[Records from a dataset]
---*---

/-- In FULL, the two orders of a FALL and a TICK are both runs of the model, and they differ: FALL first
loses the edge, TICK first arms a new sequence after the frame (spec/60_exceptions.md section 2). -/
def Obligations.BothOrdersOfEdgeAndTick : Prop :=
  ∀ (s : State) level, phase s.block = .full →
    ∃ u v : State,
      runs 2 { s with inputs := encodeTrace [.fall, .tick level] } = .next u ∧
      runs 2 { s with inputs := encodeTrace [.tick level, .fall] } = .next v ∧
      ListenInv u.block ∧ phase v.block = .sampling ∧ v.block.cnt = 0 ∧ v.block.acc = 1 ∧
      v.outputs = u.outputs ++ [.timerStart]

/-! ## The host's timing -/

/-- Tick i lands in the first half of wire bit i exactly when the first delay, with the period's error
added up over i - 1 periods, is in [T/2, T); with T_SAMPLE = T this is the window of
spec/70_reset_and_hazards.md R85 for every i, and with i = 13 it is R86's sum. FRAME comes at the 14th
tick (R62). Inferences of the spec; the Manchester convention is its general knowledge K2 (log
entry 13). -/
def Obligations.FirstTickWindow : Prop :=
  (∀ bitPeriod firstTickDelay tSample i : Nat, 1 ≤ i →
    (TickInFirstHalf bitPeriod firstTickDelay tSample i ↔
      (bitPeriod : Int) ≤
        2 * ((firstTickDelay : Int) + ((i : Int) - 1) * ((tSample : Int) - (bitPeriod : Int))) ∧
      (firstTickDelay : Int) + ((i : Int) - 1) * ((tSample : Int) - (bitPeriod : Int)) <
        (bitPeriod : Int))) ∧
  (∀ bitPeriod firstTickDelay tSample : Nat, TimingMatches bitPeriod firstTickDelay tSample →
    ∀ i, 1 ≤ i → TickInFirstHalf bitPeriod firstTickDelay tSample i) ∧
  ∀ firstTickDelay tSample : Nat,
    frameTime firstTickDelay tSample = firstTickDelay + 13 * tSample
end

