-- ==== Sys2Proof/Laws/Run.lean ====
section
/-! SUPPORT. Runs of the machine, unfolded once: a proof about a run goes step by step through
`runs_of_next`. -/

namespace Sys2Proof.Laws

open Sys2Proof.Machine Sys2Proof.Safety

/-- One step of any machine behind the host's interface that answers a next state. -/
theorem hostRun_of_next (M : Host.Core) (k : Nat) (s t : M.State) (h : M.step s = .next t) :
    M.run (k + 1) s = M.run k t := by
  simp only [Host.Core.run, h]

/-- A refusal ends a run. -/
theorem hostRun_of_refused (M : Host.Core) (k : Nat) (s : M.State) (r : M.Refusal)
    (h : M.step s = .refused r) : M.run (k + 1) s = .refused r := by
  simp only [Host.Core.run, h]

@[simp] theorem runs_zero (s : State) : runs 0 s = .next s := rfl

theorem runs_of_next {s t : State} (k : Nat) (h : step s = .next t) :
    runs (k + 1) s = runs k t := hostRun_of_next core k s t h

theorem runs_of_refused {s : State} {r : Refusal} (k : Nat) (h : step s = .refused r) :
    runs (k + 1) s = .refused r := hostRun_of_refused core k s r h

/-- A run that answers a next state is a first step and a run from there. -/
theorem runs_succ_next {k : Nat} {s t : State} (h : runs (k + 1) s = .next t) :
    ∃ u, step s = .next u ∧ runs k u = .next t := by
  cases first : step s with
  | next u => exact ⟨u, rfl, by rwa [runs_of_next k first] at h⟩
  | refused r => rw [runs_of_refused k first] at h; cases h
  | fault r => cases r

/-- Runs follow one another. -/
theorem runs_add {j k : Nat} {s t : State} (h : runs k s = .next t) :
    runs (k + j) s = runs j t := by
  induction k generalizing s with
  | zero => rw [runs_zero] at h; cases h; rw [Nat.zero_add]
  | succ k ih =>
    obtain ⟨u, first, after⟩ := runs_succ_next h
    rw [Nat.succ_add, Nat.succ_eq_add_one, runs_of_next _ first, ih after]

end Sys2Proof.Laws
end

---*---

- [Aim of the task] Of the lines above, extract only those from the line with "tick (R62). Inferences" to the line with "open Sys2Proof.Machine Sys2Proof.Safety", both included, exactly as written.

- [Task solution]
tick (R62). Inferences of the spec; the Manchester convention is its general knowledge K2 (log
entry 13). -/
def Obligations.FirstTickWindow : Prop :=
  (∀ bitPeriod firstTickDelay tSample i : Nat, 1 ≤ i →
    (TickInFirstHalf bitPeriod firstTickDelay tSample i ↔
      (bitPeriod : Int) ≤
        2 * ((firstTickDelay : Int) + ((i : Int) - 1) * ((tSample : Int) - (bitPeriod : Int))) ∧
      (firstTickDelay : Int) + ((i : Int) - 1) * ((tSample : Int) - (bitPeriod : Int)) <
        (bitPeriod : Int))) ∧
  (∀ bitPeriod firstTickDelay tSample : Nat, TimingMatches bitPeriod firstTickDelay tSample →
    ∀ i, 1 ≤ i → TickInFirstHalf bitPeriod firstTickDelay tSample i) ∧
  ∀ firstTickDelay tSample : Nat,
    frameTime firstTickDelay tSample = firstTickDelay + 13 * tSample
end

-- ==== Sys2Proof/Laws/Run.lean ====
section
/-! SUPPORT. Runs of the machine, unfolded once: a proof about a run goes step by step through
`runs_of_next`. -/

namespace Sys2Proof.Laws

open Sys2Proof.Machine Sys2Proof.Safety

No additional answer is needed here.